Task to complete: Please reproduce verbatim the lines below, from the first through the one with "refine Sound.foldl (fun".
Top of Working data
-- ==== Sys2Proof/Laws/SoundEgress.lean ====
section
/-! SUPPORT. That every operation of Machine/Egress.lean keeps what every step keeps. -/
set_option Elab.async false

namespace Sys2Proof.Machine

variable {q : List Instr} {s : State}

theorem countFitHolds_sound (h : Sound q s) {port : Nat}  :
    Sound q (State.countFitHolds s port) := by
  unfold State.countFitHolds
  repeat' with_reducible first | assumption | rfl | exact modifyAt_length _ _ _ | exact setAt_length _ _ _
                                | exact List.length_map _ | apply bumpBy_sound | apply modNet_sound | split
                                | dsimp only

theorem frameUnits_sound (h : Sound q s) {m : Msg}  :
    Sound q (State.frameUnits s m).2 := by
  unfold State.frameUnits
  repeat' with_reducible first | assumption | apply chkEgress_sound | apply chkHold_sound
                                | refine Sound.foldl (fun _ _ _ => ?_) _ ?_
                                | refine Sound.foldlSnd (fun _ _ _ => ?_) _ ?_
                                | refine Sound.of_snd ?_ (by assumption) | split | dsimp only

theorem messageSent_sound (h : Sound q s) {m : Msg}  :
    Sound q (State.messageSent s m) := by
  unfold State.messageSent
  repeat' with_reducible first | assumption | rfl | apply armTimer_sound | apply modDrift_sound | apply modNet_sound
                                | apply modQp_sound | apply settleWaits_sound | split | dsimp only

theorem sendFrame_sound (h : Sound q s) {port : Nat} {m : Msg}  :
    Sound q (State.sendFrame s port m) := by
  unfold State.sendFrame
  repeat' with_reducible first | assumption | rfl | exact modifyAt_length _ _ _ | exact setAt_length _ _ _
                                | exact List.length_map _ | apply frameUnits_sound | apply messageSent_sound
                                | apply modNet_sound | apply modPort_sound | apply modQp_sound
                                | apply spendCredit_sound | refine Sound.of_snd ?_ (by assumption) | split
                                | dsimp only

theorem sendReady_sound (h : Sound q s) {port : Nat} {w : Sent}  :
    Sound q (State.sendReady s port w) := by
  unfold State.sendReady
  repeat' with_reducible first | assumption | rfl | apply modNet_sound | apply modPort_sound | apply spendCredit_sound
                                | dsimp only

theorem sendChoice_sound (h : Sound q s) {port : Nat} {c : Choice}  :
    Sound q (State.sendChoice s port c) := by
  unfold State.sendChoice
  repeat' with_reducible first | assumption | apply sendFrame_sound | apply sendReady_sound | split | dsimp only

theorem dropDeficits_sound (h : Sound q s) {port : Nat} {cls : Nat}  :
    Sound q (State.dropDeficits s port cls) := by
  unfold State.dropDeficits
  repeat' with_reducible first | assumption | apply modPort_sound | dsimp only

theorem serveClass_sound (h : Sound q s) {port : Nat} {cls : Nat}  :
    Sound q (State.serveClass s port cls) := by
  unfold State.serveClass
  repeat' with_reducible first | assumption | apply dropDeficits_sound | apply modPort_sound | apply sendChoice_sound
                                | split | dsimp only

theorem execEgressFrameSelect_sound (h : Sound q s) {port : Nat}  :
    OutSound q (execEgressFrameSelect port s) := by
  unfold execEgressFrameSelect
  repeat' with_reducible first | assumption | apply countFitHolds_sound | apply serveClass_sound
                                | apply settlePort_sound | apply OutSound.next | split | dsimp only

theorem execGateEntryInstant_sound (h : Sound q s) {port : Nat}  :
    OutSound q (execGateEntryInstant port s) := by
  unfold execGateEntryInstant
  repeat' with_reducible first | assumption | apply modPort_sound | apply settleCredit_sound | apply OutSound.next
                                | split | dsimp only

theorem execGclChangeEffect_sound (h : Sound q s) {port : Nat}  :
    OutSound q (execGclChangeEffect port s) := by
  unfold execGclChangeEffect
  repeat' with_reducible first | assumption | apply bump_sound | apply modPort_sound | apply settlePort_sound
                                | apply OutSound.next | split | dsimp only


end Sys2Proof.Machine
end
Bottom of Working data
Answer to the problem:
-- ==== Sys2Proof/Laws/SoundEgress.lean ====
section
/-! SUPPORT. That every operation of Machine/Egress.lean keeps what every step keeps. -/
set_option Elab.async false

namespace Sys2Proof.Machine

variable {q : List Instr} {s : State}

theorem countFitHolds_sound (h : Sound q s) {port : Nat}  :
    Sound q (State.countFitHolds s port) := by
  unfold State.countFitHolds
  repeat' with_reducible first | assumption | rfl | exact modifyAt_length _ _ _ | exact setAt_length _ _ _
                                | exact List.length_map _ | apply bumpBy_sound | apply modNet_sound | split
                                | dsimp only

theorem frameUnits_sound (h : Sound q s) {m : Msg}  :
    Sound q (State.frameUnits s m).2 := by
  unfold State.frameUnits
  repeat' with_reducible first | assumption | apply chkEgress_sound | apply chkHold_sound
                                | refine Sound.foldl (fun _ _ _ => ?_) _ ?_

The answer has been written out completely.